During the field survey, the location of each survey point was measured using a GPS (GPSmap 60CSx, Garmin, USA), and the homogeneity of the rocks was identified by visual observation. Magnetic susceptibility analysis of the distributed rocks was conducted using a SM-30 meter, manufactured by ZH instruments in the Czech Republic, and a sensitivity of 10-3 SI Unit. Samples were collected at quarry sites (A ~ D) and outcrop site E to identify the mineral composition of the rocks, the formation of altered minerals due to weathering, and the major element contents. The collected samples were cut into cubes (5 × 5 × 5 cm) and completely dried at 100 ± 5°C for more than 24 h. The dried samples were weighed (W1), and immersed in distilled water for 24 h. The water-soaked samples were weighted in air (W2) and in water (W3). Some fragments of the samples were made as thin sections and also as powders. The equipments used were polarizing microscope (Eclipse LV100n pol, Nikon, Japan), X-ray diffractometer (Miniflex, Rigaku, Japan) and X-ray fluorescence spectrometer (WD-XRF, PW2404, Philips, Netherland). In addition, the absorption rate, apparent porosity, and apparent gravity were measured and analyzed using precision electronic scales (GR-200, AND, Japan) and a specific gravity determination kit (AD-1653, AND, Japan) to compare the physical properties related to the pores of rocks.


3.1. Geological properties

A regional geological survey was conducted to determine the petrographic characteristics of the constituent rocks distributed in Obongsan Mountain area, Boseong, which is known as the largest Gudlejang quarry in Korea.
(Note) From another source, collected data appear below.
-- ==== Sys2Proof/Machine/Core.lean ====
section
/-! DEFINITION. The machine as the host runs it. -/

def Sys2Proof.core : Host.Core := { State := Sys2Proof.Machine.State, Fault := Sys2Proof.Machine.Fault, Refusal := Sys2Proof.Machine.Refusal, step := Sys2Proof.Machine.step, reset := Sys2Proof.Machine.State.reset }
end

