/-- DECISION messages. That a code stays pending while its port is out of service is the model's choice (log 195). -/
def Obligations.DecisionMessages : Prop :=
  (∀ (s : State) (n : Fin 65536) (r : List Byte), s.dev.slotRec n = some r → rb r 1 = 0 → s.dev.running = true → s.dev.now.toNat % 4 = 0 →
    posAt s.dev.now.toNat = rb r 8 → TablesGood s.dev →
    let d := s.dev
    let S := d.now.toNat
    let q := bget (fun _ => []) d.txq n
    let go := q.filter (fun c => decide (c.2.1 ≤ S))
    let p := linkPort (rb r 6) (rb r 7)
    let cell := sealCell (2 ^ 220 + posAt S * 2 ^ 216 + rb r 12 % 64 * 2 ^ 210 + cycAt S % 256 * 2 ^ 200 +
      go.foldl (fun b c => b + (2 ^ 13 + c.2.2.1.toNat * 2 ^ 12 + c.2.2.2 % 4096) * 2 ^ (32 + 14 * c.1)) 0)
    (go = [] ∨ d.b (R.FAB_PORT_STAT.IN_SERVICE p) = false → exec (.decisionSend n) s = .next { s with dev := { d with out := [] } }) ∧
    (go ≠ [] → d.b (R.FAB_PORT_STAT.IN_SERVICE p) = true →
      ∃ t, exec (.decisionSend n) s = .next t ∧ t.dev.out = (copyLanes p (rb r 9)).map (fun l => Out.cell p l cell) ∧
        bget (fun _ => []) t.dev.txq n = q.filter (fun c => decide (S < c.2.1)) ∧ (∀ l ∈ copyLanes p (rb r 9), (t.dev.lane (4 * p + l)).sent = some cell) ∧
        t = { s with dev := { d with txq := t.dev.txq, lanes := t.dev.lanes, out := t.dev.out } })) ∧
  (∀ (s : State) (p : Fin 9) (l : Fin 4) (c : BitVec 224) (r : List Byte), s.dev.hears p = true →
    let d := s.dev
    let S := d.startTick p l
    let b := d.readLine p l c.toNat
    let n := rn r 2 2
    d.slotAt p l (posAt S) = some r → posAt S ≤ 13 → d.now.toNat ≤ S + 160 →
    (cellGood b = true → b / 2 ^ 220 = 1 → bitsOf b 219 216 = posAt S → bitsOf b 207 200 = cycAt S % 256 → bitsOf b 215 210 = rb r 12 % 64 →
      (bget (fun _ => []) d.rx n).find? (fun m => m.start == S) = none →
      ∃ t, exec (.decisionCell p l c) s = .next t ∧ HeardOn p l c.toNat d t.dev ∧
        (bget (fun _ => []) t.dev.rx n).find? (fun m => m.start == S) = some { start := S, copies := [(l.val, b)] } ∧
        (∀ k, k ≠ n → bget (fun _ => []) t.dev.rx k = bget (fun _ => []) d.rx k) ∧ t = { s with dev := { d with rx := t.dev.rx, lanes := t.dev.lanes, out := [] } }) ∧
    (cellGood b = false →
      ∃ t, exec (.decisionCell p l c) s = .next t ∧ HeardOn p l c.toNat d t.dev ∧ BadCopy p l d t.dev ∧
        OnlyFields (R.FAB_EVT.COPY_ERR :: laneErrs p) d t.dev ∧
        t = { s with dev := { d with flds := t.dev.flds, rx := t.dev.rx, lanes := t.dev.lanes, pba := t.dev.pba, evNow := t.dev.evNow, out := [] } })) ∧
  (∀ (s : State) (n : Fin 65536) (r : List Byte) (m : Option Nat), s.dev.slotRec n = some r → rb r 1 = 2 → s.dev.running = true → 180 ≤ s.dev.now.toNat →
    TablesGood s.dev →
    s.dev.message r (s.dev.now.toNat - 180) = some m →
    let d := s.dev
    let now := d.now.toNat
    let p := linkPort (rb r 4) (rb r 5)
    let ports := (d.slotRoutes n).map (fun x => d.routeTo x)
    let lost := m.all (fun b => b.testBit 31)
    d.f R.FAB_CNT.LOST < 2 ^ R.FAB_CNT.LOST.width → d.f (R.FAB_PORT_LOST.LOST p) < 2 ^ (R.FAB_PORT_LOST.LOST p).width →
    ∃ t, exec (.slotDelivery n) s = .next t ∧
      (lost = true → (∀ x ∈ ports.flatten, t.dev.port x = { d.port x with lost := true }) ∧ t.dev.f R.FAB_CNT.LOST = satInc R.FAB_CNT.LOST.width (d.f R.FAB_CNT.LOST) ∧
        t.dev.f (R.FAB_PORT_LOST.LOST p) = satInc (R.FAB_PORT_LOST.LOST p).width (d.f (R.FAB_PORT_LOST.LOST p)) ∧ t.dev.f R.FAB_EVT.LOST = 1 ∧
        OnlyFields [R.FAB_CNT.LOST, R.FAB_EVT.LOST, R.FAB_PORT_LOST.LOST p] d t.dev) ∧
      (lost = false → ∀ (i : Fin 12) (x : Fin 2048), x.val ∈ ports.getD i [] → (∀ j : Fin 12, j ≠ i → x.val ∉ ports.getD j []) →
        let ent := m.getD 0 / 2 ^ (32 + 14 * i.val) % 2 ^ 14
        (ent.testBit 13 = true → t.dev.port x = { val := ent.testBit 12, present := true, lost := false, stamp := BitVec.ofNat 64 (fullStamp now ent) }) ∧
        (ent.testBit 13 = false → ports.length ≤ 12 → t.dev.port x = d.port x)) ∧
      t = { s with dev := { d with flds := t.dev.flds, rx := t.dev.rx, ports := t.dev.ports, pba := t.dev.pba, evNow := t.dev.evNow, out := [] } }) ∧
  ∀ (s : State) (n : Fin 65536) (r : List Byte) (m : Option Nat), s.dev.slotRec n = some r → rb r 1 = 1 → s.dev.running = true → 184 ≤ s.dev.now.toNat →
    TablesGood s.dev →
    s.dev.message r (s.dev.now.toNat - 184) = some m →
    let d := s.dev
    let S := d.now.toNat
    let p := linkPort (rb r 6) (rb r 7)
    let head := fun (hops : Nat) => 2 ^ 220 + posAt S * 2 ^ 216 + rb r 12 % 64 * 2 ^ 210 + hops % 4 * 2 ^ 208 + cycAt S % 256 * 2 ^ 200
    ∃ t, exec (.relaySend n) s = .next t ∧
      (d.b (R.FAB_PORT_STAT.IN_SERVICE p) = false → t.dev.out = []) ∧
      (d.b (R.FAB_PORT_STAT.IN_SERVICE p) = true →
        (∀ b, m = some b → t.dev.out = (copyLanes p (rb r 9)).map (fun l => Out.cell p l (sealCell (head (bitsOf b 209 208 + 1) + b % 2 ^ 200)))) ∧
        (m = none → t.dev.out = (copyLanes p (rb r 9)).map (fun l => Out.cell p l (sealCell (head (Config.freeValue d.freeN) + 2 ^ 31))))) ∧
      t = { s with dev := { d with rx := t.dev.rx, lanes := t.dev.lanes, freeN := t.dev.freeN, out := t.dev.out } }

/-- STATUS and VOTE cells, given as the symbols that come. A cell tells something new where it is the latest one and this is the copy of it that is taken;
that a vote which repeats what the one before it named tells of no new decision is the model's choice (log 237). -/
def Obligations.StatusAndVotes : Prop :=
  (∀ (s : State) (p : Fin 9) (l : Fin 4) (c : BitVec 224), s.dev.hears p = true →
    let d := s.dev
    let S := d.startTick p l
    let b := d.readLine p l c.toNat
    let x := d.statIn p
    let ok := d.statusGood p l b
    let y := x.next S l b
    let news := decide (y.cells.head? ≠ x.cells.head? ∧ y.cells.head? = some (S, l.val, b))
    let src := bitsOf b 215 210
    let told := [R.FAB_PORT_STAT.PLAN_OK p, R.TB_STAT.SYNC_OK, R.FAB_STAT.PORTS_OK, R.GLB_IMG_STAT.PLAN_MISMATCH, R.FAB_EVT.COPY_ERR] ++ laneErrs p
    ∃ t, exec (.statusCell p l c) s = .next t ∧ HeardOn p l c.toNat d t.dev ∧
      (ok = true → t.dev.statIn p = y ∧ (∀ k, k ≠ p.val → t.dev.statIn k = d.statIn k) ∧ t.dev.b (R.FAB_PORT_STAT.PLAN_OK p) =
          (if y.whole.isSome then y.whole == some d.planId else d.b (R.FAB_PORT_STAT.PLAN_OK p)) ∧
        (∀ k b', x.copy S = some (k, b') → b' ≠ b → BadCopy p (max k l) d t.dev) ∧
        (∀ k, news = false → x.copy S = some (k, b) → OnlyFields (told.take 4) d t.dev)) ∧
      (ok = true → news = false → t.dev.sums = d.sums ∧ OnlyFields told d t.dev) ∧
      (ok = true → news = true → t.dev.f (R.FAB_PORT_STAT.NBR_DEV p) = bitsOf b 215 210 ∧ t.dev.f (R.FAB_PORT_STAT.CREDITS p) = bitsOf b 19 16 ∧
        t.dev.b (R.FAB_PORT_STAT.NBR_OK p) = ((d.portRec p).map (fun r => rb r 3) == some (bitsOf b 215 210)) ∧
        t.dev.b (R.FAB_PORT_STAT.EPOCH_OK p) = (bitsOf b 207 144 == S % 2 ^ 64) ∧
        (src < 32 → bitsOf b 111 88 ≠ devName src → bget (fun _ => none) t.dev.sums (p * 2 ^ 24 + devName src) =
          some (if d.running = true ∧ S < d.run.first.toNat then dropFlags (bitsOf b 143 112) else bitsOf b 143 112, d.age - (d.now.toNat - S))) ∧
        OnlyFields ([R.FAB_PORT_STAT.NBR_DEV p, R.FAB_PORT_STAT.NBR_OK p, R.FAB_PORT_STAT.EPOCH_OK p, R.FAB_PORT_STAT.CREDITS p] ++ told) d t.dev) ∧
      (ok = false → BadCopy p l d t.dev ∧ t.dev.stats = d.stats ∧ t.dev.sums = d.sums ∧ OnlyFields (R.FAB_EVT.CYC_ERR :: told.drop 4) d t.dev ∧
        (cellGood b = true → b / 2 ^ 220 = 2 → bitsOf b 219 216 ≠ posAt S → t.dev.f R.FAB_EVT.CYC_ERR = 1)) ∧
      t = { s with dev := { d with flds := t.dev.flds, stats := t.dev.stats, sums := t.dev.sums, lanes := t.dev.lanes, pba := t.dev.pba, evNow := t.dev.evNow, out := [] } }) ∧
  ∀ (s : State) (p : Fin 9) (l : Fin 4) (c : BitVec 224), s.dev.hears p = true →
    let d := s.dev
    let b := d.readLine p l c.toNat
    let v := voteOf b (d.startTick p l) l
    let old := bget (fun _ => none) d.votes p
    let split := d.voted.any (fun x => decide (x.1 < v.start) && v.prev == x.1 % 65536 && v.pass != x.2) && old.all (fun o => o.prev != v.prev || o.pass != v.pass)
    ∃ t, exec (.voteCell p l c) s = .next t ∧ HeardOn p l c.toNat d t.dev ∧
      (d.voteGood p l b = false → BadCopy p l d t.dev ∧
        (cellGood b = true → b / 2 ^ 220 = 3 → bitsOf b 219 216 ≠ posAt v.start → t.dev.f R.FAB_EVT.CYC_ERR = 1) ∧
        OnlyFields ([R.FAB_EVT.CYC_ERR, R.FAB_EVT.COPY_ERR] ++ laneErrs p) d t.dev ∧
        t = { s with dev := { d with flds := t.dev.flds, lanes := t.dev.lanes, pba := t.dev.pba, evNow := t.dev.evNow, out := [] } }) ∧
      (d.voteGood p l b = true →
        ((v.start + 64 < v.cand ∨ v.cand ≤ v.start) → (∀ x, old = some x → x.start < v.start ∨ v.start + 512 < x.start ∨ (x.start = v.start ∧ l < x.copy.1)) →
          bget (fun _ => none) t.dev.votes p = some v) ∧
        (d.running = true ∧ split = true → ∀ e ∈ d.streams64, (d.eng e).live = true → d.f (R.SCH_STAT.STATE e) ≠ 3 → Halted e 4 t.dev) ∧
        (d.running = true ∧ split = false ∧ v.void = true → ∀ e ∈ d.streams64, (d.eng e).live = true → (d.eng e).snap.dom = 2 →
          (d.eng e).snap.b0.toNat = v.vbase → (d.eng e).safe.any SafePoint.rep = false → (t.dev.eng e).notice = true) ∧
        (d.running = false → (∀ x, old = some x → x.start = v.start → x.copy.2 ≠ b → BadCopy p (max x.copy.1 l) d t.dev) ∧
          OnlyFields (R.FAB_EVT.COPY_ERR :: laneErrs p) d t.dev ∧
          t = { s with dev := { d with flds := t.dev.flds, votes := t.dev.votes, lanes := t.dev.lanes, pba := t.dev.pba, evNow := t.dev.evNow, out := [] } }))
Samples A-1 to D-2, obtained from the Gudlejang quarry, were all composed of light-green lapilli tuff, containing lithic fragments of various sizes. However, the samples obtained at site E (Sample E-1 and E-2), at the start of the mountaineering trail in Yongchu Valley, were grayish-white and were identified as rhyolitic tuff. By examining thin sections and rock cross-sections with a polarized microscope, the lapilli tuff was found to contain various types of lithic fragments and crystalline fragments in a vitreous matrix, with subangular to angular breccia clasts. The matrix consisted of fine feldspar crystals, and the feldspar and mafic minerals were altered to chlorite and other alteration minerals. The sample C-1 was identified as rhyolitic tuff and comprised crystalline fragments in a matrix, with small amounts of lithic fragments. The main constituent minerals of the lapilli tuff and rhyolitic tuff were quartz, plagioclase, mica, chlorite, and opaque minerals (Figure 3). In some samples, the constituent minerals formed fine particles while others exhibited sever alteration due to weathering. In such cases, identification of the minerals was very challenging and additional crystal structure analysis was performed.
The XRD analysis revealed that the main constituent minerals were quartz, plagioclase, alkali feldspar, mica, chlorite, and calcite. Most of the feldspars were plagioclase, with limited alkali feldspars. Although chlorite was not detected in some samples, the mineral composition of the lapilli tuff and rhyolitic tuff, determined through X-ray diffraction analysis of 10 samples, was found to be similar (Figure 4).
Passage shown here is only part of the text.